[DATA IN THIS EXERCISE — start]

-- ==== Sys2Proof/Laws/Regs.lean ====
section
/-! SUPPORT. Laws of the register file: a field written reads back, and every other word is left. -/

namespace Sys2Proof.Machine

@[simp] theorem word_setWord_same (r : RegFile) (a : Nat) (w : Word) : (r.setWord a w).word a = w :=
  Sparse.get_set_same _ r a w

theorem word_setWord_other (r : RegFile) (a b : Nat) (w : Word) (h : b ≠ a) : (r.setWord a w).word b = r.word b :=
  Sparse.get_set_other _ r b a w h

/-- A field that lies inside its word. -/
def Reg.Fld.fits (f : Reg.Fld) : Prop := f.lo + f.width ≤ 64

/-- A field reads as it was put. -/
theorem fieldOf_putField_same (f : Reg.Fld) (w : Word) (v : Nat) (h : Reg.Fld.fits f) : fieldOf f (putField f w v) = v % 2 ^ f.width := by
  unfold Reg.Fld.fits at h
  unfold fieldOf putField
  apply Nat.eq_of_testBit_eq
  intro i
  simp only [Nat.testBit_mod_two_pow, Nat.testBit_shiftRight, BitVec.toNat_or, BitVec.toNat_and, BitVec.toNat_not, BitVec.toNat_ofNat,
    Nat.testBit_or, Nat.testBit_and]
  by_cases hi : i < f.width
  · have hlt : f.lo + i < 64 := by omega
    have e1 : (2 ^ 64 - 1 - (2 ^ f.width - 1) <<< f.lo % 2 ^ 64).testBit (f.lo + i) = false := by
      rw [show 2 ^ 64 - 1 - (2 ^ f.width - 1) <<< f.lo % 2 ^ 64 = 2 ^ 64 - ((2 ^ f.width - 1) <<< f.lo % 2 ^ 64 + 1) by omega]
      rw [Nat.testBit_two_pow_sub_succ (Nat.mod_lt _ (by decide))]
      simp only [Nat.testBit_mod_two_pow, Nat.testBit_shiftLeft, hlt, decide_true, Bool.true_and, ge_iff_le, Nat.le_add_right,
        Nat.add_sub_cancel_left, Nat.testBit_two_pow_sub_one, hi, Bool.not_true]
    simp only [e1, hi, hlt, decide_true, Bool.true_and, Bool.and_false, Bool.false_or, Nat.testBit_mod_two_pow, Nat.testBit_shiftLeft,
      ge_iff_le, Nat.le_add_right, Nat.add_sub_cancel_left]
  · simp [hi]

/-- A field outside the bits that are put is left. -/
theorem fieldOf_putField_other (f g : Reg.Fld) (w : Word) (v : Nat) (h : f.lo + f.width ≤ g.lo ∨ g.lo + g.width ≤ f.lo)
    (hg : Reg.Fld.fits g) : fieldOf g (putField f w v) = fieldOf g w := by
  unfold Reg.Fld.fits at hg
  unfold fieldOf putField
  apply Nat.eq_of_testBit_eq
  intro i
  simp only [Nat.testBit_mod_two_pow, Nat.testBit_shiftRight, BitVec.toNat_or, BitVec.toNat_and, BitVec.toNat_not, BitVec.toNat_ofNat,
    Nat.testBit_or, Nat.testBit_and]
  by_cases hi : i < g.width
  · have hlt : g.lo + i < 64 := by omega
    have e1 : (2 ^ 64 - 1 - (2 ^ f.width - 1) <<< f.lo % 2 ^ 64).testBit (g.lo + i) = true := by
      rw [show 2 ^ 64 - 1 - (2 ^ f.width - 1) <<< f.lo % 2 ^ 64 = 2 ^ 64 - ((2 ^ f.width - 1) <<< f.lo % 2 ^ 64 + 1) by omega]
      rw [Nat.testBit_two_pow_sub_succ (Nat.mod_lt _ (by decide))]
      rw [Nat.testBit_mod_two_pow, Nat.testBit_shiftLeft, Nat.testBit_two_pow_sub_one]
      by_cases hl : f.lo ≤ g.lo + i
      · have : ¬ (g.lo + i - f.lo < f.width) := by omega
        simp [hlt, this]
      · simp [hlt, hl]
    have e2 : ((v % 2 ^ f.width) <<< f.lo).testBit (g.lo + i) = false := by
      rw [Nat.testBit_shiftLeft, Nat.testBit_mod_two_pow]
      by_cases hl : f.lo ≤ g.lo + i
      · have : ¬ (g.lo + i - f.lo < f.width) := by omega
        simp [this]
      · simp [hl]
    simp only [e1, e2, hi, decide_true, Bool.true_and, Bool.and_true, Bool.and_false, Bool.or_false]
  · simp [hi]

/-- A field of a register reads as it was written. -/
theorem fld_setF_same (s : Dev) (f : Reg.Fld) (v i j k : Nat) (h : Reg.Fld.fits f) : (s.setF f v i j k).fld f i j k = v % 2 ^ f.width := by
  simp only [Dev.fld, Dev.setF, RegFile.fld, RegFile.setF, word_setWord_same, fieldOf_putField_same f _ v h]

/-- A field of another word is left. -/
theorem fld_setF_word (s : Dev) (f g : Reg.Fld) (v i j k i' j' k' : Nat) (h : g.addr i' j' k' ≠ f.addr i j k) :
    (s.setF f v i j k).fld g i' j' k' = s.fld g i' j' k' := by
  simp only [Dev.fld, Dev.setF, RegFile.fld, RegFile.setF, word_setWord_other _ _ _ _ h]

/-- Another field of the same word is left. -/
theorem fld_setF_field (s : Dev) (f g : Reg.Fld) (v i j k i' j' k' : Nat) (ha : g.addr i' j' k' = f.addr i j k)
    (h : f.lo + f.width ≤ g.lo ∨ g.lo + g.width ≤ f.lo) (hg : Reg.Fld.fits g) :
    (s.setF f v i j k).fld g i' j' k' = s.fld g i' j' k' := by
  simp only [Dev.fld, Dev.setF, RegFile.fld, RegFile.setF, ha, word_setWord_same, fieldOf_putField_other f g _ v h hg]

/-- A counter moved up saturates (R14). -/
theorem fld_bump_same (s : Dev) (f : Reg.Fld) (i j k n : Nat) (h : Reg.Fld.fits f) :
    (s.bump f i j k n).fld f i j k = min (s.fld f i j k + n) (2 ^ f.width - 1) := by
  unfold Dev.bump
  rw [fld_setF_same s f _ i j k h]
  apply Nat.mod_eq_of_lt
  have := Nat.two_pow_pos f.width
  omega

end Sys2Proof.Machine
end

[DATA IN THIS EXERCISE — finish]

● **WHAT IS NEEDED**
Which of the lines above hold the string "unfold"? Pick each of them out.

● **EXPECTED OUTPUT**
  unfold Reg.Fld.fits at h
  unfold fieldOf putField
  unfold Reg.Fld.fits at hg
  unfold fieldOf putField
  unfold Dev.bump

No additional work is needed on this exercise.